**Task to complete:** Below are the entries to work from; restate word for word the portion that opens with the line containing "let known := x.uid == some uid" and closes with the line containing "def State.tag (s", keeping both.

- Opening Delimiter -

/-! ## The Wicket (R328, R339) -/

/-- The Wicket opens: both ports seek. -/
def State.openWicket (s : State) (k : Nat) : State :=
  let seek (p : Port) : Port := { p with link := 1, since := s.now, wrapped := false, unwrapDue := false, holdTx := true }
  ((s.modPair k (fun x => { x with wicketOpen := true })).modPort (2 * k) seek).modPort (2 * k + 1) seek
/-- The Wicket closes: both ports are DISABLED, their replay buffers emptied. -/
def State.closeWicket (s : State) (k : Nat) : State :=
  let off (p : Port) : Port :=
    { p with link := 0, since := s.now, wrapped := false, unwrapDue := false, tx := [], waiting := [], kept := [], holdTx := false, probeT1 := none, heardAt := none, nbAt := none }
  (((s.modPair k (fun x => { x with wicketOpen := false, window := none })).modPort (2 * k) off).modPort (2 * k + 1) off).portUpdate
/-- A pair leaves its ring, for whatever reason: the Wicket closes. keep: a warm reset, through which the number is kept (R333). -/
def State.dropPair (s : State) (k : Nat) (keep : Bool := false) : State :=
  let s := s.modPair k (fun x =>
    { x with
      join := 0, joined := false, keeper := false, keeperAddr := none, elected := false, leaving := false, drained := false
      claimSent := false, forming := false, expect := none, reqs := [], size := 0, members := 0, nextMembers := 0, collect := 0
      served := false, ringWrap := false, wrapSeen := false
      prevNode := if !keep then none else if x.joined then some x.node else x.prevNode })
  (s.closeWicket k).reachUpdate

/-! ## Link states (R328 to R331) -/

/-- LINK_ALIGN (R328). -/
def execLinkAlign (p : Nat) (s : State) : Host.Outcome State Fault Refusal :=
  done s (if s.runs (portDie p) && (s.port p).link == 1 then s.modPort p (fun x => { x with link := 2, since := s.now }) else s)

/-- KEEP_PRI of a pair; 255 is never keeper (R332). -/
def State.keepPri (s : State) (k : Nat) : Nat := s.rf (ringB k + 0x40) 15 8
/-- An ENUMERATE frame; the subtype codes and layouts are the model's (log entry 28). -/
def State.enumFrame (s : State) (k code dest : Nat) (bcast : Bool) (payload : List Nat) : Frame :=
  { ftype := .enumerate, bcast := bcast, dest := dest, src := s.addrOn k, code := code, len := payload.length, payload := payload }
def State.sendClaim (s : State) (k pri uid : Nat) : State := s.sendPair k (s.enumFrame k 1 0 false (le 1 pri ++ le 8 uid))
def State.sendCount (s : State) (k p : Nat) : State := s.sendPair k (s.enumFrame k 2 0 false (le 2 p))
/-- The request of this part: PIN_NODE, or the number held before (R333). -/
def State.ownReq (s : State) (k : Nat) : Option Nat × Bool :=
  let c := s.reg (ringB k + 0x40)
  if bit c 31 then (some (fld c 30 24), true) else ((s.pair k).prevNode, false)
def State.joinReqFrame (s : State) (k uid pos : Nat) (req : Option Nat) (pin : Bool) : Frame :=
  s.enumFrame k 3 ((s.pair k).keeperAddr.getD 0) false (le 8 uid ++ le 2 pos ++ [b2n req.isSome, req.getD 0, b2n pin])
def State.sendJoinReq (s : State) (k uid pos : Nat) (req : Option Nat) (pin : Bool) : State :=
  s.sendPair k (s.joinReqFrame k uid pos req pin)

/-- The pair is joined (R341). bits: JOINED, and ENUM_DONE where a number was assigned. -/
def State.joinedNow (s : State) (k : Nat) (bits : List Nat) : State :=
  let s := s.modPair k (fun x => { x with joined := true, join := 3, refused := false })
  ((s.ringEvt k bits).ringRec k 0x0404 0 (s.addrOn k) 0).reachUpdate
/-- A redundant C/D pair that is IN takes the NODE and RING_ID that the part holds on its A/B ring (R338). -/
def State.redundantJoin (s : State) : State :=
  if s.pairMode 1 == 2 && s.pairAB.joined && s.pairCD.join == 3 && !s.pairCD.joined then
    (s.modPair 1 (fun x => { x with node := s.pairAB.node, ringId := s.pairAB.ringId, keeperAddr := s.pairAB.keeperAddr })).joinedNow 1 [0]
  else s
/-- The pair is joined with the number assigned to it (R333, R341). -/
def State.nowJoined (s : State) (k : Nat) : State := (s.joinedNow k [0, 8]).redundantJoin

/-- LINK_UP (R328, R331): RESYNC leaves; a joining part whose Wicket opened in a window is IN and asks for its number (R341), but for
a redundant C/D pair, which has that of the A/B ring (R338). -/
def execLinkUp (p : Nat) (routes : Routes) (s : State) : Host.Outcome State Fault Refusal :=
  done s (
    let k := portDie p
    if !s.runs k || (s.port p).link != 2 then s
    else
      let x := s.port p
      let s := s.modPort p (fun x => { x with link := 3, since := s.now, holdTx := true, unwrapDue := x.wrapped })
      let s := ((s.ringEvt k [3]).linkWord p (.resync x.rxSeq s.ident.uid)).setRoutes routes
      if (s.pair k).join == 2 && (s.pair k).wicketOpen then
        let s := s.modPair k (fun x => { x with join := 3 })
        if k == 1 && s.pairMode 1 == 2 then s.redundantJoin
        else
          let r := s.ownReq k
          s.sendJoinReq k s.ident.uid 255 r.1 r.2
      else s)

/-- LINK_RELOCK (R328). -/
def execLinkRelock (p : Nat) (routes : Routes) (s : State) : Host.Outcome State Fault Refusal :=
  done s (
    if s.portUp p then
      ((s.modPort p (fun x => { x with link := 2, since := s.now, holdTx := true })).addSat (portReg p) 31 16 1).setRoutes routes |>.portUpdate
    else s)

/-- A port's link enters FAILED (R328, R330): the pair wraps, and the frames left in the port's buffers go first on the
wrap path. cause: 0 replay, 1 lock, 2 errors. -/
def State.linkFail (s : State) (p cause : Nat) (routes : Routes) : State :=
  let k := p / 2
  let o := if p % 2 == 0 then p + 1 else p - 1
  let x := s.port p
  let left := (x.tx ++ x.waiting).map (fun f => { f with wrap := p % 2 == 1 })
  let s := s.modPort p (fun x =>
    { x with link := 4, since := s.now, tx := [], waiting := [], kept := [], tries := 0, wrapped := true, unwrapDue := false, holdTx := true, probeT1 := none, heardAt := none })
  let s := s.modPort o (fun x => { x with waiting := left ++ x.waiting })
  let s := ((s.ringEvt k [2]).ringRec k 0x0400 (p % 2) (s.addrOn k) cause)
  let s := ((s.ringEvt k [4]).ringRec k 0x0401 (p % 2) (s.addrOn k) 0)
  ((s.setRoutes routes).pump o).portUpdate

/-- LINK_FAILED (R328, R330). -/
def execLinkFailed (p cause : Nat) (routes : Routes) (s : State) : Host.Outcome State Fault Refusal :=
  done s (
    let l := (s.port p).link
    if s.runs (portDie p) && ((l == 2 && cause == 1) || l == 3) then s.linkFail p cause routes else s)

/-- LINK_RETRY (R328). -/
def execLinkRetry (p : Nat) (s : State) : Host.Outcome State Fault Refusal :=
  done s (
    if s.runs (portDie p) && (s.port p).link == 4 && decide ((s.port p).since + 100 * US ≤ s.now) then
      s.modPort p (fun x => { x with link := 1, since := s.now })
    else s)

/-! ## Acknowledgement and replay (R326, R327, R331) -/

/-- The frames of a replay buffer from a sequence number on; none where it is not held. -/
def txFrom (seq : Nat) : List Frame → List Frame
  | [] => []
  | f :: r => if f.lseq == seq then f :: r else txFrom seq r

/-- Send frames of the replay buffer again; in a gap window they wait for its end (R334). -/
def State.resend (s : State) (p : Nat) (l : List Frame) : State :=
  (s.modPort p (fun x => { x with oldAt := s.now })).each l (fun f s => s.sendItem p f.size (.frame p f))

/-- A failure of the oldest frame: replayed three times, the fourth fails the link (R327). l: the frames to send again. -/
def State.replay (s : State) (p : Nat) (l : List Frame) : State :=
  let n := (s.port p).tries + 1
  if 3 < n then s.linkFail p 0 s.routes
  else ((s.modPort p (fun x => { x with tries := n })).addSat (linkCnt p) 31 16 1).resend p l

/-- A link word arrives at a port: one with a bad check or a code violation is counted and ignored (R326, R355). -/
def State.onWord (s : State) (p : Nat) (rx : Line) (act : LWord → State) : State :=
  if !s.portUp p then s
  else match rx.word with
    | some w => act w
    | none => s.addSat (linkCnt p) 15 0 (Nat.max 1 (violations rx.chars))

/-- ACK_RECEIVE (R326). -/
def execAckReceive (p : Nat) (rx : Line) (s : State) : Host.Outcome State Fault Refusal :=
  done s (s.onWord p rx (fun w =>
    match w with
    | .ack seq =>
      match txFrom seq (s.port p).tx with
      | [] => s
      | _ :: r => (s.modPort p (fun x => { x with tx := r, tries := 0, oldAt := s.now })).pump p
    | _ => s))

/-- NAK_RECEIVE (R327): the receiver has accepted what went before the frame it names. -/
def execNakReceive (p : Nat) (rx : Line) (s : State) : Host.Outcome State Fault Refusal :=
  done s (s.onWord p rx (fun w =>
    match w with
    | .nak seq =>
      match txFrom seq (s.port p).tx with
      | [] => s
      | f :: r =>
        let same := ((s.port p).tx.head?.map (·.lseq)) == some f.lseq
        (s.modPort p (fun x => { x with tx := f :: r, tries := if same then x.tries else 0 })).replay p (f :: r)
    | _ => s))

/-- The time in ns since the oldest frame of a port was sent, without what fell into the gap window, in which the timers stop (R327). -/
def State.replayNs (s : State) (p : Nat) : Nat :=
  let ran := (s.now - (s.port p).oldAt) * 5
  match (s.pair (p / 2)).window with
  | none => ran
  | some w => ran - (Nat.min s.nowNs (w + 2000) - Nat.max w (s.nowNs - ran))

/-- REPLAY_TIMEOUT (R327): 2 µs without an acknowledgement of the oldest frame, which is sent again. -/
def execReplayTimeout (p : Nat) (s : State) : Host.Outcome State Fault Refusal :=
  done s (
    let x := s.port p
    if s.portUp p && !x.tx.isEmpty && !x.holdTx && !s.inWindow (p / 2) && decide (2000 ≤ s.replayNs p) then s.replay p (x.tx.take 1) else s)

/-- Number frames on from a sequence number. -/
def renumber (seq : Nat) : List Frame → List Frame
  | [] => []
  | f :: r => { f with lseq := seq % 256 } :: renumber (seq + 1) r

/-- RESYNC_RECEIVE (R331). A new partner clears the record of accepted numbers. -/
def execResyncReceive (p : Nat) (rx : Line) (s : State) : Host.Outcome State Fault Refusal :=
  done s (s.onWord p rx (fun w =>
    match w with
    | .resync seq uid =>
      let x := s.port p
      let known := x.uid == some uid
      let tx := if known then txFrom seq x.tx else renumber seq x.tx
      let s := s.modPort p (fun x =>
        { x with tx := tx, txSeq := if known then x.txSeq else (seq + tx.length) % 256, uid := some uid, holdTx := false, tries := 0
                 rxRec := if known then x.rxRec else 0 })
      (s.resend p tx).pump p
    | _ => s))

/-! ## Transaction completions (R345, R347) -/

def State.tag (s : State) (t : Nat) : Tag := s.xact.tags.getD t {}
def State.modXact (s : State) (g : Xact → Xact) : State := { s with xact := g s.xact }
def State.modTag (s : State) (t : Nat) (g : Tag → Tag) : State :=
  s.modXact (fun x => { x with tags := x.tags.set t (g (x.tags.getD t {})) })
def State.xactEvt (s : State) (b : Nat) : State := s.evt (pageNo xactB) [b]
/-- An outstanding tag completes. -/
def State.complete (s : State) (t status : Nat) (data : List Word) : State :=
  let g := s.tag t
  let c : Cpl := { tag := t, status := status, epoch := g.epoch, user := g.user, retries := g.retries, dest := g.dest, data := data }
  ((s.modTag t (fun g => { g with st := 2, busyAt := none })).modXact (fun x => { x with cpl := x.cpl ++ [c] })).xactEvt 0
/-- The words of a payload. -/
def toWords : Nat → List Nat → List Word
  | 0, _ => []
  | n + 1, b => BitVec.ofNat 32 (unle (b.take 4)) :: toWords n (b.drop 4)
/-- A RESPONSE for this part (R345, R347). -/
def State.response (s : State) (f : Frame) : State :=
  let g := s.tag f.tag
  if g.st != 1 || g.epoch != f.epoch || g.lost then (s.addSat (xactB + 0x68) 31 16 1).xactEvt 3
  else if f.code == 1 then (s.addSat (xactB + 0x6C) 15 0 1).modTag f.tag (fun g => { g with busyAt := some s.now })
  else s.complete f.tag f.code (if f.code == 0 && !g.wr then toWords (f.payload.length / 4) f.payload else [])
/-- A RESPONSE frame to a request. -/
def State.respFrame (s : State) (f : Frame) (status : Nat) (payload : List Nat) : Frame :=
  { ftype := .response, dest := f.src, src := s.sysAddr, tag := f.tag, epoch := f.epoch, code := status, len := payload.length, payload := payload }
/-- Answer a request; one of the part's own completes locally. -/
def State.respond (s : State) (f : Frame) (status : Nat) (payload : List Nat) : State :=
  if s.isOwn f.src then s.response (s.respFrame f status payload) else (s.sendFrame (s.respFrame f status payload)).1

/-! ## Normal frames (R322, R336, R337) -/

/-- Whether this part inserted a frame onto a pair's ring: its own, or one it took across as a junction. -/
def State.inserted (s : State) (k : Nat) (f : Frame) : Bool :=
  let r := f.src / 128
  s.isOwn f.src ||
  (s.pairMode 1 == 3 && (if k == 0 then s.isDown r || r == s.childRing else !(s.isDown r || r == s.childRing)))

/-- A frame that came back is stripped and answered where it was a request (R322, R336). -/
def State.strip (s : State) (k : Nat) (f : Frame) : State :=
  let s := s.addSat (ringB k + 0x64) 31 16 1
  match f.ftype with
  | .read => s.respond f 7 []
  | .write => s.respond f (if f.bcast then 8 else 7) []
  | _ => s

- Closing Delimiter -

**The completed task:**
      let known := x.uid == some uid
      let tx := if known then txFrom seq x.tx else renumber seq x.tx
      let s := s.modPort p (fun x =>
        { x with tx := tx, txSeq := if known then x.txSeq else (seq + tx.length) % 256, uid := some uid, holdTx := false, tries := 0
                 rxRec := if known then x.rxRec else 0 })
      (s.resend p tx).pump p
    | _ => s))

/-! ## Transaction completions (R345, R347) -/

def State.tag (s : State) (t : Nat) : Tag := s.xact.tags.getD t {}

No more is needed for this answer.